Collected data entries
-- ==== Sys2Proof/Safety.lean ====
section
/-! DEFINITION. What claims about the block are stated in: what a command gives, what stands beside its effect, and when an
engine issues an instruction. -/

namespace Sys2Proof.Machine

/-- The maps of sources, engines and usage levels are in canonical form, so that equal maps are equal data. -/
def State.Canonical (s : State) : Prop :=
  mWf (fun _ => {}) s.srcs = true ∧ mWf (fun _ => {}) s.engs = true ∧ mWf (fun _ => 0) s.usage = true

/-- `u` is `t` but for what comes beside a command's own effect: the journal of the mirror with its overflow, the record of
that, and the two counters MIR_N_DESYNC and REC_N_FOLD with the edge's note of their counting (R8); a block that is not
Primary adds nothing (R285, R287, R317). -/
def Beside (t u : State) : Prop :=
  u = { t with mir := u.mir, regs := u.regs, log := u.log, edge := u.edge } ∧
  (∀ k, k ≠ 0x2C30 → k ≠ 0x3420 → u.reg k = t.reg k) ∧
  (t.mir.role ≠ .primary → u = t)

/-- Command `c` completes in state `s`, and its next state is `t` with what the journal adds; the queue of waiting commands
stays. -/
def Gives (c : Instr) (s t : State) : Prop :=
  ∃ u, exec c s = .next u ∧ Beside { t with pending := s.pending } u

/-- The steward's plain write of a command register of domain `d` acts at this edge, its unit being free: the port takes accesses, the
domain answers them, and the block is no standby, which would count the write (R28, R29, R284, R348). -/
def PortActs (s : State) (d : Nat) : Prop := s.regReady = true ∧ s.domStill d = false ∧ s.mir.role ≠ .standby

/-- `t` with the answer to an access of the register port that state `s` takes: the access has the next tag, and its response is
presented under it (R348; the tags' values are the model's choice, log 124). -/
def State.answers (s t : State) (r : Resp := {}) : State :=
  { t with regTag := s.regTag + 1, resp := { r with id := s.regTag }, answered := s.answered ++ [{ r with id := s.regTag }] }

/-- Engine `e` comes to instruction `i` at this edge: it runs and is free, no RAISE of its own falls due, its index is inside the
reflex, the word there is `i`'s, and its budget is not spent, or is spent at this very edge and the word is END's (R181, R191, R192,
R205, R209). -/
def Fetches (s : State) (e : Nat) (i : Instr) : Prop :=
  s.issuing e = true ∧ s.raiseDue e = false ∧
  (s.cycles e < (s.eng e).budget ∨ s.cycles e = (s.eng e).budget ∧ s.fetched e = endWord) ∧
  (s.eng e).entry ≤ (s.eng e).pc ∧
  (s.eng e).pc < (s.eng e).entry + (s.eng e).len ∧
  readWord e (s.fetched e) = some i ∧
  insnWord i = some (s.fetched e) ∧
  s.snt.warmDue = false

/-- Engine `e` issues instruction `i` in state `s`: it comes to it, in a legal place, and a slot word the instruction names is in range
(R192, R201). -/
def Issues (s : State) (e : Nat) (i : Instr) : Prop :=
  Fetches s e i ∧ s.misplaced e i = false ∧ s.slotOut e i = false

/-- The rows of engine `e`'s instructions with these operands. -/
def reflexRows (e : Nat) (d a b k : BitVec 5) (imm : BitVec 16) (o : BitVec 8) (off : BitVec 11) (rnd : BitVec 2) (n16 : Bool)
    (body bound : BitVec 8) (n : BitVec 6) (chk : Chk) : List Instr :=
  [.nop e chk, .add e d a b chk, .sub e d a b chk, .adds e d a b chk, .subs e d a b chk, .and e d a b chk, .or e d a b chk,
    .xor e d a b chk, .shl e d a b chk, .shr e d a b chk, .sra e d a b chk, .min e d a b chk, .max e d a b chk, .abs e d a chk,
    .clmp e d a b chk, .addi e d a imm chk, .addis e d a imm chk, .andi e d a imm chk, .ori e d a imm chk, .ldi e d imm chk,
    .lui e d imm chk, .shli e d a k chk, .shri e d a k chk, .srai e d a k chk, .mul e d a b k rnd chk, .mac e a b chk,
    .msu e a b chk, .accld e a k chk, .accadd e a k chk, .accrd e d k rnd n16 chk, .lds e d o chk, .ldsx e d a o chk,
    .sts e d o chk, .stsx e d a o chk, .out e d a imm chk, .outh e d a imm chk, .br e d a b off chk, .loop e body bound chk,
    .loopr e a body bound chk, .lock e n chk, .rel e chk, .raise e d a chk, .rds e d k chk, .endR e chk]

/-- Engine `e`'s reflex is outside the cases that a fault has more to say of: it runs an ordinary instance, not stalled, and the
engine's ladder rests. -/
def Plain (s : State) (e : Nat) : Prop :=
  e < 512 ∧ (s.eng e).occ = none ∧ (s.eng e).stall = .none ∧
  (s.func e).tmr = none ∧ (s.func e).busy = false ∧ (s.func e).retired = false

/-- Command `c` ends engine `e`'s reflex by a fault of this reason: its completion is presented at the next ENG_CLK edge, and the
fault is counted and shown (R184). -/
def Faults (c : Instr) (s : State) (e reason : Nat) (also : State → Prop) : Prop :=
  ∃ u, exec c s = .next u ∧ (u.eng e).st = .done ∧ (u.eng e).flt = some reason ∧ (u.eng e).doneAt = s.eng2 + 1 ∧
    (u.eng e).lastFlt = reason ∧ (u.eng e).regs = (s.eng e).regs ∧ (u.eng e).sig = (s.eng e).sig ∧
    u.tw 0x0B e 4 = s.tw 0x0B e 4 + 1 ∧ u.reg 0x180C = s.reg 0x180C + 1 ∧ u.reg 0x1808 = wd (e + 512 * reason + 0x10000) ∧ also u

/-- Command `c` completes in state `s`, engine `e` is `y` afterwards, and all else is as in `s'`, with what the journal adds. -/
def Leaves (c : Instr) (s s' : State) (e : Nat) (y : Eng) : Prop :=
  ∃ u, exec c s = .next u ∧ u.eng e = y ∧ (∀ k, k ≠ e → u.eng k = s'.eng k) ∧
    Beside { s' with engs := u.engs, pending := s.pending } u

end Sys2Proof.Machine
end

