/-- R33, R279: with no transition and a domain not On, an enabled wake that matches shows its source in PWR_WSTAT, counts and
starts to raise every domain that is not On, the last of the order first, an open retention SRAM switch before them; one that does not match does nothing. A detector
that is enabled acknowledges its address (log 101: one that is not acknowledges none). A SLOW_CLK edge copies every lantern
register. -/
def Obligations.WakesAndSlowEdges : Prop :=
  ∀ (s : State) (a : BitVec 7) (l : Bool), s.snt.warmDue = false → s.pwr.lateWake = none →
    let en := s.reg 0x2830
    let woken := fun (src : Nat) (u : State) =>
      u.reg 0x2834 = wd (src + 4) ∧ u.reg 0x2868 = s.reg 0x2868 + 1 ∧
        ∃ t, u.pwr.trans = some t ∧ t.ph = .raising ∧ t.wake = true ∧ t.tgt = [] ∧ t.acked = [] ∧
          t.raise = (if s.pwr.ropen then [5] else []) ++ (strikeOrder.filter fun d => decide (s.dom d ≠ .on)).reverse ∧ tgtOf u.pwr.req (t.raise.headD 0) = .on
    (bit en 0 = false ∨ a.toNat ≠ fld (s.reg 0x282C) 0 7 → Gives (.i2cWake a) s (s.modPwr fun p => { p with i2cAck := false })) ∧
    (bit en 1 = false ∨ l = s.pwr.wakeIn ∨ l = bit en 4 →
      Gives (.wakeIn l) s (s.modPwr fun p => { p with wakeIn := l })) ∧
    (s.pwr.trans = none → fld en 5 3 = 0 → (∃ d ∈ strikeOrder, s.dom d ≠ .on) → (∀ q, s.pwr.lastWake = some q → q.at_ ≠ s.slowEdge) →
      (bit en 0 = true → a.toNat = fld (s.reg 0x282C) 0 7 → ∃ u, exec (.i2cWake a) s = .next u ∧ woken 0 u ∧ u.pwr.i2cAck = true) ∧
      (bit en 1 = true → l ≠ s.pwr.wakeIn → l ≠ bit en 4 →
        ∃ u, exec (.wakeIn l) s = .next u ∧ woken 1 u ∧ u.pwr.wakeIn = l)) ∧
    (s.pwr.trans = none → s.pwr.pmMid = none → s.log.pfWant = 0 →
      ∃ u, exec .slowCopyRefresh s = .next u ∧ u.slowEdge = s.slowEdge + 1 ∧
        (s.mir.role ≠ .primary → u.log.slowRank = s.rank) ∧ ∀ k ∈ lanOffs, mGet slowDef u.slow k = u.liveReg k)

Instructions to follow: Go line by line through the records above and copy each one containing "body".

Expected output:
    (body bound : BitVec 8) (n : BitVec 6) (chk : Chk) : List Instr :=
    .sts e d o chk, .stsx e d a o chk, .out e d a imm chk, .outh e d a imm chk, .br e d a b off chk, .loop e body bound chk,
    .loopr e a body bound chk, .lock e n chk, .rel e chk, .raise e d a chk, .rds e d k chk, .endR e chk]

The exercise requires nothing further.